19.10.2008

64

Bilmiyorum, ne haldeyim. Dönüyorum, hem de pis dönüyorum. Dünya, ben, ay ve yıldızlar gece gündüz demeden dönüyoruz. Dönüyoruz. Başım çok dönüyor bugün. Salak bir gün. Kıyısında gibi, duracakmışım, atlayacakmışım gibi, huzursuz gibi, sefil gibi.



Bu kadar güzel olmaya gerek yok, gerek olmadığından diyordum ki bu kadar güzelim bu gece, kaç gecenin çirkinliği bu, kaç gecenin beti benzinde sap sarı, belki de kuru kayısı, bilmiyorum. İyi misin Asua diyorlar, hiç olmadığınca dönüyorum, bak nasıl iyi olmam ki.

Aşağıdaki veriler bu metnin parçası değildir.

/-! ## Registers -/

/-- CLS_STATUS, CLS_IMAGE_RULES, CLS_IMAGE_BYTES, CLS_INFLIGHT, CLS_SWAP_TICK. -/
def readCls (off : Nat) (s : State) : Option Nat :=
  let any := fun (st : ImgState) => b2n ([0, 1].any (fun e => decide ((s.image e).state = st)))
  if off = 0 then
    some (s.cls.enginesOk.toNat * 65536 + b2n (s.image 1).valid * 128 + b2n (s.image 0).valid * 64 + any .building * 8 +
      any .draining * 4 + b2n s.cls.swapTo.isSome * 2 + s.cls.epoch)
  else if off = 4 ∨ off = 12 then some (s.image (off / 8)).rules.length
  else if off = 8 ∨ off = 16 then some (s.image (off / 8 - 1)).bytesUsed
  else if off = 20 then some (inFlight 1 s * 65536 + inFlight 0 s)
  else if off = 24 then some s.cls.swapTick.toNat
  else none

end Sys2Proof.Machine
end

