/-- MSP_STATUS. -/
def mspStatus (k : Nat) (s : State) : Nat :=
  let m := s.msp k
  let left := match m.wtrEnd with | some ps => (ps - s.clk.nowPs + 999999999999) / 1000000000000 | none => 0
  left * 65536 + m.request * 256 + (if m.bidir then (s.trib (2 * k + 1)).far else 0) * 16 + b2n m.bidir * 4 + m.selected * 2 + b2n m.enabled

/-- The circuit of the path under TRIB_PATH_SEL. -/
def circOfPath (p : Nat) (s : State) : Nat := if (s.tpath p).mode = 3 then 1024 + (s.tpath p).group else p

/-- TRIB_PATH_STATUS. -/
def pathStatus (p : Nat) (s : State) : Nat :=
  let y := s.tpath p
  let c := circOfPath p s
  let x := s.circ c
  let on := circuitOn c s
  let all := defectsOf (rxPort y.port s) s
  b2n x.lops * 2 ^ 31 + b2n (on && !x.playing) * 2 ^ 30 + b2n x.rxL * 2 ^ 29 + b2n x.rxR * 2 ^ 28 + b2n y.lom * 2 ^ 23 +
    b2n y.sqm * 2 ^ 22 + b2n y.lpRdi * 2 ^ 21 + b2n y.e1Lof * 2 ^ 20 + b2n (all.contains (9, p)) * 2 ^ 19 +
    b2n (all.contains (8, p)) * 2 ^ 18 +
    b2n (on && circuitFails c s) * 2 ^ 17 + y.mode

/-- TRIB_PATH_JB. -/
def pathJb (p : Nat) (s : State) : Nat :=
  let c := circOfPath p s
  let x := s.circ c
  unsigned 16 (x.freq.tdiv 10) * 65536 + min 65535 (x.held.length * (circCfg c s).pktPs / 1000000)

/-- TRIB_PATH_STATUS_READ (00 R460): TRIB_PATH_JB is latched. -/
def execTribPathStatusRead (p : Path) (s : State) : State :=
  hostRead p 0x72004 (fun s =>
    answer p 0x72004 (BitVec.ofNat 32 (pathStatus s.tribPathSel s))
      (s.setLatch p { s.latch p with tribJb := BitVec.ofNat 32 (pathJb s.tribPathSel s) })) s

/-- VCAT_STATUS. -/
def vcatStatus (g : Nat) (s : State) : Nat :=
  let v := s.vcat g
  b2n v.loa * 2 ^ 31 + b2n (decide (v.x ≠ 0) && groupFails g s) * 2 ^ 30 +
    min 255 (diffDelay g s / 100000000) * 65536 + (membersOf g s).length

/-- The tributary registers, but TRIB_PATH_STATUS. -/
def readTrib (p : Path) (off : Nat) (s : State) : Option Nat :=
  if off < 0x800 then (if off % 0x100 = 0 then some (tribStatus (off / 0x100) s) else none)
  else if 0x1000 ≤ off ∧ off < 0x1010 then some (mspStatus ((off - 0x1000) / 4) s)
  else if off = 0x2000 then some s.tribPathSel
  else if off = 0x2008 then some (s.latch p).tribJb.toNat
  else if 0x3000 ≤ off ∧ off < 0x3080 then some (vcatStatus ((off - 0x3000) / 4) s)
  else none

end Sys2Proof.Machine
end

Senden nefret ediyorum, önce kendimden, sonra senden, sonra da diğerlerinden, kimin umurunda, belki Cihan bakar, benim umurumda der, bir sigara yakarım, olmadı, bakarım, daha olmadı uyurum, yapabileceklerim bunlarla sınırlı, dönüyoruz, kalın sağlıcakla.





Damarlarımda, yaş üzüm, kulüp, alyuvarlar, akyuvarlar, asua ve sen dönüyoruz, kalbe geliyoruz, inan dağılıyoruz. Hahaha.

Top gibi dönüyor, olmadı sayıklıyoruz, belki de duruyoruz, inan umursamıyoruz.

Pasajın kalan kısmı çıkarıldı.